This page delineates a procedure to affirm the integrity and origin of machine-generated data within a blockchain network, emphasizing “Machine-Origin Authentication” as Tier 1 verification in a Decentralized Physical Infrastructure Network (DePIN).

System Overview

The process involves the following steps:

  • Registration: The machine gets registered on the blockchain using a unique identifier.
  • Data Generation & Signing: The machine generates data, signs it, and sends the hash to the blockchain.
  • Data Storage: The hash gets stored on the blockchain.
  • Data Retrieval & Verification: Any party retrieves and verifies the data’s validity from the blockchain.

Prerequisites

  • Node.js environment setup.
  • Installed @polkadot/api, @polkadot/util, @polkadot/util-crypto, and @peaq-network/sdk packages for blockchain interaction.
  • A seeds.json file containing the seeds for the owner’s and the machine’s accounts.

1. Registration (Machine-Origin Authentication)

The machine is registered on the blockchain by the owner, creating a digital identity that serves as the foundation for Tier 1 verification.

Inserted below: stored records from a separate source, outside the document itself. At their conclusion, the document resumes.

-- ==== Sys2Proof/Machine/TariffCommands.lean ====
section
/-!
DEFINITION. Machine/TariffCommands.lean: the commands of the tariff unit (R370 to R393).
-/
namespace Sys2Proof.Machine

/-- The tariff unit takes requests: the Ledger is powered and out of reset. -/
def State.onTariff (s : State) (f : State → State) : State := s.onLedger (fun s => s.onBlk .tariff f)

/-- TARIFF_INSTANT: a sample at which an instant has been reached (R376): the blocks end over their samples, and the instants
are processed in their order; else only the friendly flag follows the calendar. -/
def execTariffInstant (samples : List (List (BitVec 24))) (s : State) : Host.Outcome State Fault Refusal :=
  .next (s.onTariff (fun s =>
    if !s.tarOn then s
    else if s.instantDue then
      let s := s.blockEnd samples false
      s.tarInstants.saveCopy
    else s.rateSync))

/-- TAR_CMD.LOAD reads the image at TAR_CAL_ADDR into the passive calendar (R374). -/
def State.calLoad (s : State) : State :=
  let a := (s.rd Reg.TAR_CAL_ADDR).toNat
  let r := s.readBlock 8 a 1040
  let c := r.2.bytes a 1040
  let s := r.2
  let res := fun (s : State) n => s.setFld Reg.TAR_CMD F.TAR_CMD_RESULT n
  if !r.1 ∨ a % 4 ≠ 0 then res s 4
  else if !calFormed c then res s 2
  else if !calValid c then res s 3
  else
    let t := calAct c * 1000000000
    let s := s.setTar { s.tar with pas := some c, pasAt := if t ≤ s.tbNs 3 then 0 else t }
    res (s.storeCal 1 c) 1

/-- CALENDAR_LOAD: TAR_CMD.LOAD reads the image at TAR_CAL_ADDR into the passive calendar (R374). -/
def execCalendarLoad (s : State) : Host.Outcome State Fault Refusal :=
  .next (s.onTariff (fun s => s.calLoad))

/-- TAR_CMD.CLOSE creates a billing boundary at the next sample (R380). -/
def State.billClose (s : State) : State :=
  s.setTar { s.tar with close := true }

/-- BILLING_CLOSE: TAR_CMD.CLOSE creates a billing boundary at the next sample (R380). -/
def execBillingClose (s : State) : Host.Outcome State Fault Refusal :=
  .next (s.onTariff (fun s => s.billClose))

/-- TAR_ADJ is written with GO, and ABS as given (R381 to R385). -/
def State.clockAdjust (s : State) (abs : Bool) : State :=
  let s := s.setFlag Reg.TAR_ADJ F.TAR_ADJ_ABS abs
  let ns := (s.rd Reg.TAR_ADJ_NS).toNat
  let sec := s.rd Reg.TAR_ADJ_S
  if 1000000000 ≤ ns then s.adjResult 5
  else
    let t : Int := if abs then (s.fld Reg.TAR_ADJ_SH F.TAR_ADJ_SH_VAL * 2 ^ 32 + sec.toNat) * 1000000000 + ns
      else sec.toInt * 1000000000 + ns
    let v := s.tbStepped 3 abs t
    let m := if abs then (t - s.tbNs 3).natAbs else t.natAbs
    s.adjust abs v m

/-- LEGAL_CLOCK_ADJUST: TAR_ADJ is written with GO, and ABS as given (R381 to R385). -/
def execLegalClockAdjust (abs : Bool) (s : State) : Host.Outcome State Fault Refusal :=
  .next (s.onTariff (fun s => s.clockAdjust abs))

/-- AUTO_SYNC: the comparison of TB[3] with TB[0] less TAR_UTC at a whole hour of TAR_MONO (R384). -/
def execAutoSync (s : State) : Host.Outcome State Fault Refusal :=
  .next (s.onTariff (fun s =>
    let h := s.monoMs / 3600000
    if h ≤ s.tar.hour then s
    else
      let s := s.setTar { s.tar with hour := h }
      if s.flag Reg.TAR_CTRL F.TAR_CTRL_AUTO_SYNC ∧ s.tbState 0 = tbLocked then
        let d : Int := s.tbNs 0 - s.fld Reg.TAR_UTC F.TAR_UTC_VAL * 1000000000 - s.tbNs 3
        if s.wouldBeSilent d.natAbs then s.adjSilent (s.tbStepped 3 false d) d.natAbs
        else (s.setFlag Reg.TAR_STATUS F.TAR_STATUS_SYNC_BIG true).note 0x11 0 0x03
      else s))

def State.accResult (s : State) (r : Nat) : State :=
  (s.setFld Reg.TAR_ACC_CMD F.TAR_ACC_CMD_RESULT r).line 0x11 0x05

/-- The operands that an account request writes into TAR_ACC_CMD (R395). -/
def State.accFields (s : State) (op acc : Nat) : State :=
  (s.setFld Reg.TAR_ACC_CMD F.TAR_ACC_CMD_OP op).setFld Reg.TAR_ACC_CMD F.TAR_ACC_CMD_ACC acc

/-- A change of balance by AMT (R390): refused for a repeated TXID and for an amount of 0 or above 2^48. -/
def State.moveBalance (s : State) (op a : Nat) (sign : Int) : State :=
  let s := s.accFields op a
  let amt : Nat := (s.rd Reg.TAR_ACC_AMT_HI).toNat * 2 ^ 32 + (s.rd Reg.TAR_ACC_AMT_LO).toNat
  let tx := (s.rd Reg.TAR_ACC_TXID).toNat
  let x := s.account a
  if x.txids.contains tx then s.accResult 3
  else if amt = 0 ∨ 2 ^ 48 < amt then s.accResult 4
  else
    let s := s.setAccount a { x with bal := Machine.signed 64 (unsigned 64 (x.bal + sign * (amt : Int))),
                                     txids := (tx :: x.txids).take 16 }
    let s := s.accountSync a
    (s.accountRecord 0x42 a tx op amt).accResult 1

/-- TOPUP: AMT is added to the balance of account `acc` (R390). -/
def execTopup (acc : Byte) (s : State) : Host.Outcome State Fault Refusal :=
  .next (s.onTariff (fun s => s.moveBalance 1 acc.toNat 1))

/-- DEBIT: AMT is subtracted from the balance of account `acc` (R390). -/
def execDebit (acc : Byte) (s : State) : Host.Outcome State Fault Refusal :=
  .next (s.onTariff (fun s => s.moveBalance 2 acc.toNat (-1)))

/-- EC_EN, and from AMT EC_LIM and LOW_THR of account `acc` (R390, R395). The account takes the state of R389 at its next
change of balance or of the friendly flag. -/
def State.accConfig (s : State) (a : Nat) (ecEn : Bool) : State :=
  let s := (s.accFields 3 a).setFlag Reg.TAR_ACC_CMD F.TAR_ACC_CMD_EC_EN ecEn
  let s := s.setAccount a { s.account a with ecEn := ecEn, ecLim := (s.rd Reg.TAR_ACC_AMT_LO).toNat,
                                             lowThr := (s.rd Reg.TAR_ACC_AMT_HI).toNat }
  s.accResult 1

/-- CONFIG: EC_EN, and from AMT EC_LIM and LOW_THR of account `acc` (R390, R395). -/
def execConfig (acc : Byte) (ecEn : Bool) (s : State) : Host.Outcome State Fault Refusal :=
  .next (s.onTariff (fun s => s.accConfig acc.toNat ecEn))

/-- TAR_MEMORY_ECC: an error in a calendar (cell 0), the demand unit or the account table is corrected, or the table is
reloaded from the event store (R393). -/
def execTarMemoryEcc (cell : Fin 3) (double : Bool) (s : State) : Host.Outcome State Fault Refusal :=
  .next (s.onTariff (fun s =>
    if double then s.contain 0x11 cell.val 0x02 true else s.note 0x11 cell.val 0x01))

end Sys2Proof.Machine
end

// import necessary libraries
import { Sdk } from "@peaq-network/sdk";
import Keyring from "@polkadot/keyring";
import fs from "fs/promises";

const register = async () => {
  const seeds = JSON.parse(await fs.readFile("seeds.json", "utf8"));
  const ownerSeed = seeds.owner;
  const machineSeed = seeds.machine;

  const sdkInstance = await Sdk.createInstance({
    baseUrl: "wss://wss-async.agung.peaq.network",
    seed: ownerSeed,
  });

  const keyring = new Keyring({ type: "sr25519" });
  const machinePair = keyring.addFromUri(machineSeed);

  // Register the machine's DID
  await sdkInstance.did.create(
    { name: `did:peaq:${machinePair.address}`, address: machinePair.address },
    (result) => {
      // handle result
    }
  );
};

register();

2. Data Generation & Signing (Direct Device Data)

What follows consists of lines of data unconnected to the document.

-- ==== Sys2Proof/Machine/TwillCommands.lean ====
section
/-!
DEFINITION. Machine/TwillCommands.lean: the Twill instructions and the events of its engines and set-point inputs
(R111 to R148).
-/
namespace Sys2Proof.Machine

/-- TW_OVERRUN_LIMIT: OVR_LIM overruns of the slot in consecutive trigger periods clear its EN, CONTAIN code 0x05 (R122). -/
def execTwOverrunLimit (e : Fin 4) (sl : Fin 8) (s : State) : Host.Outcome State Fault Refusal :=
  .next (s.onBlk .twill (fun s =>
    let lim := s.fld (Reg.TW_CTRL e.val) F.TW_CTRL_OVR_LIM
    let x := s.te e.val
    if lim ≠ 0 ∧ lim ≤ Tab.get (fun _ => 0) x.ovr sl.val then
      ((s.setTe e.val { x with ovr := Tab.set (fun _ => 0) x.ovr sl.val 0,
                               limitSlot := if s.twOpens then sl.val else x.limitSlot }).setFlag
        (Reg.TW_SLOT_CFG e.val sl.val) F.TW_SLOT_CFG_EN false).contain 0x01 e.val 0x05
    else s))

/-- TW_SLOT_START: an idle engine starts its lowest pending slot (R113, R121, R129, R130, R136, R140): the closed
coefficient sets, the bank, the SP registers and the presets take effect, and the ports are sampled. -/
def execTwSlotStart (e : Fin 4) (s : State) : Host.Outcome State Fault Refusal :=
  .next (s.onBlk .twill (fun s =>
    let e := e.val
    let pend := s.fld (Reg.TW_STATUS e) F.TW_STATUS_PEND
    match (List.range 8).find? (fun i => bitOf pend i) with
    | some sl =>
      if s.twRuns e ∧ (s.te e).run.isNone then
        let x := s.te e
        let s := if s.flag (Reg.TW_CCOMMIT e) F.TW_CCOMMIT_GO then
            (x.coefSet.foldl (fun s p => s.wrLive p.1 p.2) s).setFlag (Reg.TW_CCOMMIT e) F.TW_CCOMMIT_GO false
          else s
        let s := (List.range 16).foldl (fun s k => s.commit (Reg.TW_SP e k)) s
        let s := s.commit (Reg.TW_FF_CTRL e)
        let s := s.setFld (Reg.TW_FF_CTRL e) F.TW_FF_CTRL_ACTIVE (s.lfld (Reg.TW_FF_CTRL e) F.TW_FF_CTRL_BANK)
        let x := (List.range 8).foldl (fun x r =>
          match Tab.get (fun _ => none) x.preset r with | some v => x.setRamp r v | none => x) x
        let s := s.setTe e { x with preset := [], coefSet := [] }
        let ports := portList.foldl (fun t p => Tab.set (fun _ => 0) t p (s.livePort e p)) []
        let s := s.setTe e
          { s.te e with port := ports, pc := s.fld (Reg.TW_SLOT_CFG e sl) F.TW_SLOT_CFG_ENTRY,
                        run := some { slot := sl, trig := Tab.get (fun _ => 0) x.trigAt sl, cyc := 0, wait := none } }
        ((s.setBit (Reg.TW_STATUS e) F.TW_STATUS_PEND sl false).setFlag (Reg.TW_STATUS e) F.TW_STATUS_BUSY true).setFld
          (Reg.TW_STATUS e) F.TW_STATUS_CUR_SLOT sl
      else s
    | none => s))

/-- NOP (R118). The command carries the word at issue: 0 is NOP, and every other word that it can carry is illegal (R117): an
instruction has a command of its own. -/
def execTwNop (e : Fin 4) (w : BitVec 64) (s : State) : Host.Outcome State Fault Refusal :=
  if w ≠ 0 && twLegal w then .fault .illFormed else .next (twill e (w = 0) 1 s id)

/-- END: the run ends, line 8e + s; its length is recorded; a run within its budget recovers code 0x03 (R118, R121,
R122, R145). -/
def execTwEnd (e : Fin 4) (s : State) : Host.Outcome State Fault Refusal :=
  .next (twill e true 1 s (fun s =>
    match (s.te e.val).run with
    | some r =>
      let x := s.te e.val
      let s := s.setTe e.val { x with ovr := Tab.set (fun _ => 0) x.ovr r.slot 0 }
      let s := ((s.runLength e.val r.slot r.cyc).twEnds e.val).line 0x01 (8 * e.val + r.slot)
      if x.abortSlot = r.slot then s.recoversCell 0x01 0x03 e.val else s
    | none => s))

/-- LDA: a[d] := sext(D[x]) (R118). -/
def execLda (e : Fin 4) (d : Fin 16) (x : BitVec 12) (s : State) : Host.Outcome State Fault Refusal :=
  .next (twAcc e d (inDataSpace x.toNat) 1 s (fun s => s.data e.val x.toNat))

/-- STA: M[x] := sat32(a[s]); an address outside M is illegal (R115, R117, R118). -/
def execSta (e : Fin 4) (x : BitVec 12) (sa : Fin 16) (s : State) : Host.Outcome State Fault Refusal :=
  .next (twill e (x.toNat < 0x200) 1 s (fun s =>
    let v := (s.te e.val).a sa.val
    let s := s.setTe e.val { s.te e.val with sta := some (Reg.TW_M e.val x.toNat, s.now) }
    (s.wr (Reg.TW_M e.val x.toNat) (BitVec.ofInt 32 (sat32 v))).twSat e.val v))

/-- MULC: a[d] := p(D[x], k) (R114, R118). -/
def execMulc (e : Fin 4) (d : Fin 16) (x : BitVec 12) (k : BitVec 8) (s : State) : Host.Outcome State Fault Refusal :=
  .next (twAcc e d (inDataSpace x.toNat) 1 s (fun s => s.prod e.val (s.data e.val x.toNat) k.toNat))

/-- MACC: a[d] := a[d] + p(D[x], k) (R114, R118). -/
def execMacc (e : Fin 4) (d : Fin 16) (x : BitVec 12) (k : BitVec 8) (s : State) : Host.Outcome State Fault Refusal :=
  .next (twAcc e d (inDataSpace x.toNat) 1 s (fun s =>
    (s.te e.val).a d.val + s.prod e.val (s.data e.val x.toNat) k.toNat))

/-- MSUC: a[d] := a[d] − p(D[x], k) (R114, R118). -/
def execMsuc (e : Fin 4) (d : Fin 16) (x : BitVec 12) (k : BitVec 8) (s : State) : Host.Outcome State Fault Refusal :=
  .next (twAcc e d (inDataSpace x.toNat) 1 s (fun s =>
    (s.te e.val).a d.val - s.prod e.val (s.data e.val x.toNat) k.toNat))

/-- An accumulator product: p(sat32(a[s]), k), a clamp of which sets Q. -/
def twAccProd (e : Fin 4) (d sa : Fin 16) (k : BitVec 8) (s : State) (f : Int → Int → Int) : State :=
  twill e true 1 s (fun s =>
    let v := (s.te e.val).a sa.val
    (s.twSat e.val v).twPut e.val d.val (f ((s.te e.val).a d.val) (s.prod e.val (sat32 v) k.toNat)))

/-- MULA: a[d] := p(sat32(a[s]), k) (R114, R118). -/
def execMula (e : Fin 4) (d sa : Fin 16) (k : BitVec 8) (s : State) : Host.Outcome State Fault Refusal :=
  .next (twAccProd e d sa k s (fun _ p => p))

/-- MACA: a[d] := a[d] + p(sat32(a[s]), k) (R114, R118). -/
def execMaca (e : Fin 4) (d sa : Fin 16) (k : BitVec 8) (s : State) : Host.Outcome State Fault Refusal :=
  .next (twAccProd e d sa k s (fun a p => a + p))

/-- MSUA: a[d] := a[d] − p(sat32(a[s]), k) (R114, R118). -/
def execMsua (e : Fin 4) (d sa : Fin 16) (k : BitVec 8) (s : State) : Host.Outcome State Fault Refusal :=
  .next (twAccProd e d sa k s (fun a p => a - p))

/-- ADDA: a[d] := a[s] + a[t] (R118). -/
def execAdda (e : Fin 4) (d sa ta : Fin 16) (s : State) : Host.Outcome State Fault Refusal :=
  .next (twAcc e d true 1 s (fun s => (s.te e.val).a sa.val + (s.te e.val).a ta.val))

/-- SUBA: a[d] := a[s] − a[t] (R118). -/
def execSuba (e : Fin 4) (d sa ta : Fin 16) (s : State) : Host.Outcome State Fault Refusal :=
  .next (twAcc e d true 1 s (fun s => (s.te e.val).a sa.val - (s.te e.val).a ta.val))

/-- MOVA: a[d] := a[s] (R118). -/
def execMova (e : Fin 4) (d sa : Fin 16) (s : State) : Host.Outcome State Fault Refusal :=
  .next (twAcc e d true 1 s (fun s => (s.te e.val).a sa.val))

/-- NEGA: a[d] := −a[s] (R115, R118). -/
def execNega (e : Fin 4) (d sa : Fin 16) (s : State) : Host.Outcome State Fault Refusal :=
  .next (twAcc e d true 1 s (fun s => -(s.te e.val).a sa.val))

The machine directly generates data, signs it using its secure private key, ensuring that the data is authentic and has not been altered. This constitutes a Tier 1 level of trust.

NOTE

Data signing is an internal process of the machine. Here is a hypothetical code snippet to illustrate this step.


// Hypothetical snippet for data generation and signing
import { generateKeyPair } from "./utils.js";
import { hexToU8a, u8aToHex } from "@polkadot/util";
import { cryptoWaitReady } from "@polkadot/util-crypto";

// Simulated machine data generation and signing
const generateAndSignData = async (machineSeed) => {
  await cryptoWaitReady();
  const machineKeypair = generateKeyPair(machineSeed);
  const data = "Machine-generated data";
  const dataHex = u8aToHex(JSON.stringify(data));
  const signature = machineKeypair.sign(hexToU8a(dataHex));

  return { dataHex, signature: u8aToHex(signature) };
};

3. Data Storage (Immutable Ledger Entry)

Signed data is stored on the blockchain, providing an immutable record that can be publicly verified, which is consistent with the principles of Tier 1 verification


// import necessary libraries and functions
import fs from "fs/promises";
import { generateKeyPair, makeExtrinsicCall } from "./utils.js";
import { hexToU8a, u8aToHex } from "@polkadot/util";
import { cryptoWaitReady } from "@polkadot/util-crypto";

const store = async () => {
  await cryptoWaitReady();
  const seeds = JSON.parse(await fs.readFile("seeds.json", "utf8"));
  const machineSeed = seeds.machine;
  const machineKeypair = generateKeyPair(machineSeed);
  const dataHex = u8aToHex(JSON.stringify("test-data"));
  const signature = u8aToHex(machineKeypair.sign(hexToU8a(dataHex)));

  const payload = {
    data: dataHex,
    signature: signature,
  };

  // Serialize payload into hex format for storage
  const payloadHex = u8aToHex(JSON.stringify(payload));

  await makeExtrinsicCall(
    "peaqStorage",
    "addItem",
    [machineKeypair.address, payloadHex],
    true,
    machineKeypair
  );
};

store();

4. Data Retrieval & Verification (Trust Verification)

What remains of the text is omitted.